Desire Inspires said:


> No contracts? Is that beneficial to you?


Yes, because if there's no contract, then I still own the music I've written. That's beneficial because then I have the upper hand if there are any disputes later on. (U.S. copyright law says that ownership stays with the composer until there is a written contract stating otherwise.)

So for example, a client may decide they want to release a second film and reuse some music from the first film, claiming they already paid me for it. If no contracts were signed, then I maintain ownership and control over the music, so I can make them pay me a re-use fee or even stop them completely if I want.

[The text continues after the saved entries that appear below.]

-- ==== Sys2Proof/Machine/Lysby.lean ====
section
/-! DEFINITION. How Lysby takes a command and answers it: the order of checks (R439), rights (Tables 16-2 and 16-3), the
rules of scope and payload length (R473, R474), BUSY, PENDING and acceptance (R475 to R478). -/

namespace Sys2Proof.Machine

/-- Rights classes (Table 16-3). -/
inductive RightsCls where
  | admin | job | fabric | power | service | read
deriving DecidableEq, Repr

/-- Scope of a command: partition, device, or as its DEV bit gives. -/
inductive Scope where
  | part | dev | either
deriving DecidableEq, Repr

/-- A row of the tables of chapter 17: code, scope, rights class of each scope, PLEN. -/
structure CmdRow where
  code : Nat
  scope : Scope
  cls : RightsCls
  devCls : RightsCls
  plen : Nat
deriving DecidableEq, Repr

/-- What an accepted command writes as its COMMAND entry (R426): nothing, an entry without effect window, or a latched
effect (R477). -/
inductive Note where
  | none | plain | latched | window (w : Option Nat)
deriving DecidableEq, Repr

/-- Outcome of a command's own checks and execution (R439 items 3 to 6, R503). -/
inductive Ans where
  | rights
  | refused (state : Nat) (blocked : Option Nat)
  | busy
  | bad (result : List Byte)
  | failed (reason : Nat) (s : State)
  | ok (n : Note) (result : List Byte) (s : State)
  | pend (n : Note) (data : List Nat) (image : Option JobImage) (slot : Option PlateSlot) (s : State)

-- Form (Table 16-8, R473, R474)

def entBad (r : CmdRow) (e : BitVec 512) : Bool :=
  fld e 36 4 != 0 || fld e 46 18 != 0 || 56 < entPlen e || fld e (64 + 8 * entPlen e) 512 != 0 || entPlen e != r.plen
    || (match r.scope with
      | .part => entDev e
      | .dev => !entDev e || entPart e != 0
      | .either => entDev e && entPart e != 0)

def classOf (r : CmdRow) (e : BitVec 512) : RightsCls := if entDev e then r.devCls else r.cls

-- Rights (Table 16-2)

/-- The requester of a pair holds a class for the command's target. -/
def mayAsk (b : Blk) (k : Nat) (c : RightsCls) (e : BitVec 512) : Bool :=
  match b with
  | .pf => k < 4 || [RightsCls.job, .fabric, .read].contains c
  | .vf n => (c == .job || c == .read) && !entDev e && entPart e == n.val
  | .i3c => [RightsCls.power, .service, .fabric, .read].contains c

-- States (R450, R451, R475)

/-- The lowest partition whose state is not among those given. -/
def State.blocker (s : State) (ok : List Nat) : Option Nat := (List.range 8).find? fun p => !ok.contains (s.part p).state

def idleStates : List Nat := [2, 15]
def jobStates : List Nat := [3, 4, 5, 6, 7]
def activeStates : List Nat := [4, 5, 6]
/-- Every partition state but ARMED, RUNNING and HELD. -/
def restStates : List Nat := [2, 3, 7, 15]

/-- The device is in one of the states given, or the command is refused. -/
def State.inDev (s : State) (l : List Nat) (k : Ans) : Ans :=
  if l.contains s.mgmt.devState then k else .refused s.mgmt.devState none

/-- Every partition is in one of the states given (R451). -/
def State.allIn (s : State) (l : List Nat) (k : Ans) : Ans :=
  match s.blocker l with
  | none => k
  | some p => .refused (s.part p).state (some p)

/-- Partition p is in one of the states given. -/
def State.partIn (s : State) (p : Nat) (l : List Nat) (k : Ans) : Ans :=
  if l.contains (s.part p).state then k else .refused (s.part p).state none

/-- Partition p is not in a replay (R430). -/
def State.notReplay (s : State) (p : Nat) (k : Ans) : Ans :=
  if (s.part p).replay.isSome then .refused (s.part p).state none else k

def Ans.check (b : Bool) (k : Ans) : Ans := if b then k else .bad []

-- BUSY (R439 item 4, log 50)

/-- Commands of one code and target of which several may be PENDING, or which look for their own unit. -/
def severalPend : List Nat := [0x0103, 0x0403, 0x0404, 0x0601, 0x0602, 0x0901, 0x0903, 0x0905]
/-- Device commands that hold the whole device while they are PENDING: start, stop, plate apply, return preparation. -/
def holdsDevice : List Nat := [0x0101, 0x0102, 0x0402, 0x0A08]
/-- Commands that hold their partition while they are PENDING: load, unload, export, import. -/
def holdsPart : List Nat := [0x0201, 0x0202, 0x0803, 0x0804]
/-- Commands that need the whole partition. -/
def needsPart : List Nat := [0x0201, 0x0203, 0x0205, 0x0801, 0x0802, 0x0803, 0x0804]
/-- Device commands that need every partition idle. -/
def needsIdle : List Nat := [0x0102, 0x0402, 0x0A01]

def State.busyWith (s : State) (e : BitVec 512) (c : RightsCls) : Bool :=
  let code := entCode e
  code != 0x0103 && s.mgmt.cmds.any fun d =>
    let dc := entCode d.entry
    let same := entDev d.entry == entDev e && entPart d.entry == entPart e
    (dc == code && same && !severalPend.contains code)
      || (c != .read && holdsDevice.contains dc && code != 0x0107)
      || (holdsPart.contains dc && ((same && needsPart.contains code) || needsIdle.contains code))

-- Answers

/-- A command is answered in PENDING and owes its final response. -/
def State.pend (s : State) (b : Blk) (k : Nat) (e : BitVec 512) (data : List Nat) (image : Option JobImage)
    (slot : Option PlateSlot) : State :=
  let c : PendCmd := ⟨s.mgmt.nextCmd, b, k, e, s.gc, data, image, slot⟩
  let s := { s with mgmt := { s.mgmt with cmds := s.mgmt.cmds ++ [c], nextCmd := s.mgmt.nextCmd + 1 } }
  s.putResponse b k (rspBytes e false stPending (s.entState e) none s.gc [])

/-- The COMMAND entry of an accepted command. -/
def State.noteCmd (s : State) (n : Note) (b : Blk) (k : Nat) (e : BitVec 512) (status : Nat) : State :=
  if entDev e then s
  else match n with
    | .none => s
    | .plain => s.journalCommand b k (entPart e) e status none
    | .latched => s.latch b k (entPart e) e
    | .window w => s.journalCommand b k (entPart e) e status w

/-- A sealed part executes READ commands and device.reset alone (R549). -/
def State.sealedAgainst (s : State) (c : RightsCls) (code : Nat) : Bool := s.mgmt.sealed && c != .read && code != 0x0103

/-- The outcome of a taken command. -/
def State.answerCmd (s : State) (c : RightsCls) (b : Blk) (k : Nat) (e : BitVec 512) (a : Ans) : State :=
  let refuse (st : Nat) (res : List Byte) := s.final b k e st s.gc res
  match a with
  | .rights => refuse stRights []
  | .refused st blocked => s.putResponse b k (rspBytes e true stState st blocked s.gc [])
  | .busy => refuse stBusy []
  | .bad res => refuse stBadArgs res
  | .failed reason s' =>
    if s.sealedAgainst c (entCode e) then refuse stFailed (failResult 8) else s'.final b k e stFailed s.gc (failResult reason)
  | .ok n res s' =>
    if s.sealedAgainst c (entCode e) then refuse stFailed (failResult 8)
    else (s'.noteCmd n b k e stOk).final b k e stOk s.gc res
  | .pend n data image slot s' =>
    if s.sealedAgainst c (entCode e) then refuse stFailed (failResult 8)
    else (s'.noteCmd n b k e stPending).pend b k e data image slot

/-- The head entry of a command ring. -/
def State.headEntry (s : State) (b : Blk) (k : Nat) : BitVec 512 := s.cmdEntry b k (s.cmdCons b k)

/-- A taken command that is not of class READ counts as work for package sleep (R511). -/
def State.worked (s : State) (c : RightsCls) : State :=
  if c == .read then s else { s with mgmt := { s.mgmt with lastWork := s.gc } }

/-- An accepted command that is not of class READ ends package sleep, but for stop and reset (R511). -/
def State.wakeFor (s : State) (r : CmdRow) (e : BitVec 512) : State :=
  if classOf r e == .read || r.code == 0x0102 || r.code == 0x0103 then s else s.endPackageSleep

/-- A VF whose partition is NONE. -/
def State.noPart (s : State) (b : Blk) : Bool := match b with | .vf n => (s.part n.val).state == 15 | _ => false

/-- Checks 1 and 2, the rules common to all commands, and then the command's own. -/
def State.runCmd (s : State) (r : CmdRow) (b : Blk) (k : Nat) (e : BitVec 512) (body : State → BitVec 512 → Ans) : State :=
  let c := classOf r e
  let s := s.worked c
  let a : Ans :=
    if entBad r e then .bad []
    else if s.noPart b then .refused 15 none
    else if !mayAsk b k c e then .rights
    else if s.mgmt.devState == 9 && c != .read && r.code != 0x0103 then .refused 9 none
    else if !entDev e && c != .read && s.mgmt.devState != 2 then .refused s.mgmt.devState none
    else body (s.wakeFor r e) e
  s.answerCmd c b k e a

/-- A row of chapter 17 runs: Lysby takes the head entry of pair k of block b when its turn has come and its CODE is the
row's (R440). -/
def lysby (r : CmdRow) (b : Blk) (k : Nat) (body : State → BitVec 512 → Ans) (s : State) : Option State :=
  let e := s.headEntry b k
  if !s.mayTake || s.nextTake != some (b, k) || entCode e != r.code then none
  else some ((s.takeHead b k).runCmd r b k e body)

/-- The BUSY check of a command, and then the rest. -/
def State.unlessBusy (s : State) (e : BitVec 512) (c : RightsCls) (k : Ans) : Ans := if s.busyWith e c then .busy else k

end Sys2Proof.Machine
end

Or the client may decide they want to sell the soundtrack on iTunes. If there's no contract? Then, _"Not so fast, buckeroo. That music is mine to sell, not yours."_

Daryl makes a good point, though. There are times where you do need a contract if you want to register with ASCAP/BMI to collect performance royalties. However, for my ASCAP experiences, those times are rare. If the producers fill out a cue sheet, then ASCAP does not require a contract. The cue sheet is all they need. However, for commercials where the client doesn't register with ASCAP and I've had to do that myself, in those cases, ASCAP has made me present a contract with language that says I retained the right to collect Performance Royalties.


----------



## airwavemusic (Aug 5, 2016)

DenisT said:


> Right now there is no contract. The client is a guy who needs music for a game, he likes my style, and that's why he asks me to compose something for him. Since there are no contract and conditions yet, I'm not sure what I should answer him...
> 
> I don't know why, but it seems wrong to me that a client could make money with MY music, just because I wrote it for his project... IF he wants to sell the track I wrote on Itunes, I should ask for a commission on each sale, isn't it ?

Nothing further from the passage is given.